theorem EdPoint.neutral_zero : EdPoint.zero.Neutral := ⟨rfl, rfl, rfl⟩

/-- What a step of an iteration keeps, the iteration keeps. -/
theorem iter_keeps {α : Type} (P : α → Prop) (f : Nat → α → α) (h : ∀ i x, P x → P (f i x)) (n : Nat) {a : α} (ha : P a) :
    P (iter n f a) := by
  unfold iter
  generalize List.range n = l
  induction l generalizing a with
  | nil => exact ha
  | cons i l ih => exact ih (h i a ha)

theorem EdPoint.neutral_mul {p : EdPoint} (n : Nat) (hp : p.Neutral) : (EdPoint.mul n p).Neutral := by
  unfold EdPoint.mul
  refine iter_keeps _ _ (fun i q hq => ?_) _ neutral_zero
  dsimp only
  split
  · exact neutral_add (neutral_add hq hq) hp
  · exact neutral_add hq hq

/-- No multiple at all is a neutral point. -/
theorem EdPoint.neutral_mul_zero (p : EdPoint) : (EdPoint.mul 0 p).Neutral := by
  unfold EdPoint.mul
  refine iter_keeps _ _ (fun i q hq => ?_) _ neutral_zero
  simp only [bit, Nat.zero_div, Nat.zero_mod, Nat.zero_ne_one, decide_false, Bool.false_eq_true, if_false]
  exact neutral_add hq hq

theorem EdPoint.neutral_same {p q : EdPoint} (hp : p.Neutral) (hq : q.Neutral) : p.same q = true := by
  unfold same
  rw [hp.1, hq.1, hp.2.2, hq.2.2, Nat.zero_mul, Nat.zero_mul, Nat.mul_comm p.z]
  simp

/-- The encoding of the neutral point. -/
def edOne : List Byte := 1 :: List.replicate 31 0

theorem edDecode_one : edDecode edOne = some EdPoint.zero := by decide +kernel

/-- Under the neutral point as the key, the neutral point and 0 sign every message. -/
theorem edVerify_neutral {pk sig : List Byte} (msg : List Byte) (hk : pk = edOne) (hr : bytesAt sig 0 32 = edOne)
    (hs : leNat (bytesAt sig 32 32) = 0) : edVerify pk sig msg = true := by
  unfold edVerify
  simp only [hr, hk, hs, edDecode_one, Bool.and_eq_true, decide_eq_true_eq]
  refine ⟨by decide, EdPoint.neutral_same (EdPoint.neutral_mul _ (EdPoint.neutral_mul_zero _)) (EdPoint.neutral_mul _ ?_)⟩
  exact EdPoint.neutral_add EdPoint.neutral_zero (EdPoint.neutral_mul _ EdPoint.neutral_zero)

/-! ### ML-DSA with zero vectors -/

/-- Every coefficient is 0. -/
def AllZero (p : Poly) : Prop := ∀ x ∈ p, x = 0

theorem allZero_zip {f : Nat × Nat → Nat} (hf : f (0, 0) = 0) {a b : Poly} (ha : AllZero a) (hb : AllZero b) :
    AllZero ((a.zip b).map f) := by
  intro x hx
  obtain ⟨⟨u, v⟩, hm, rfl⟩ := List.mem_map.1 hx
  have h := List.of_mem_zip hm
  rw [ha u h.1, hb v h.2, hf]

theorem allZero_map {f : Nat → Nat} (hf : f 0 = 0) {a : Poly} (ha : AllZero a) : AllZero (a.map f) := by
  intro x hx
  obtain ⟨u, hm, rfl⟩ := List.mem_map.1 hx
  rw [ha u hm, hf]

theorem allZero_append {a b : Poly} (ha : AllZero a) (hb : AllZero b) : AllZero (a ++ b) := fun x hx =>
  (List.mem_append.1 hx).elim (ha x) (hb x)

theorem mlAdd_zero {a b : Poly} (ha : AllZero a) (hb : AllZero b) : AllZero (mlAdd a b) := allZero_zip (by decide) ha hb
theorem mlSub_zero {a b : Poly} (ha : AllZero a) (hb : AllZero b) : AllZero (mlSub a b) := allZero_zip (by decide) ha hb

theorem mlMul_zero (a : Poly) {b : Poly} (hb : AllZero b) : AllZero (mlMul a b) := by
  intro x hx
  obtain ⟨⟨u, v⟩, hm, rfl⟩ := List.mem_map.1 hx
  rw [hb v (List.of_mem_zip hm).2, Nat.mul_zero, Nat.zero_mod]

## Activity
Take from the material above the lines running from the one with "refine ⟨by decide, EdPoint.neutral_same" through the one with "zero vectors -/", and repeat them exactly, with nothing else.

## Output below
  refine ⟨by decide, EdPoint.neutral_same (EdPoint.neutral_mul _ (EdPoint.neutral_mul_zero _)) (EdPoint.neutral_mul _ ?_)⟩
  exact EdPoint.neutral_add EdPoint.neutral_zero (EdPoint.neutral_mul _ EdPoint.neutral_zero)

/-! ### ML-DSA with zero vectors -/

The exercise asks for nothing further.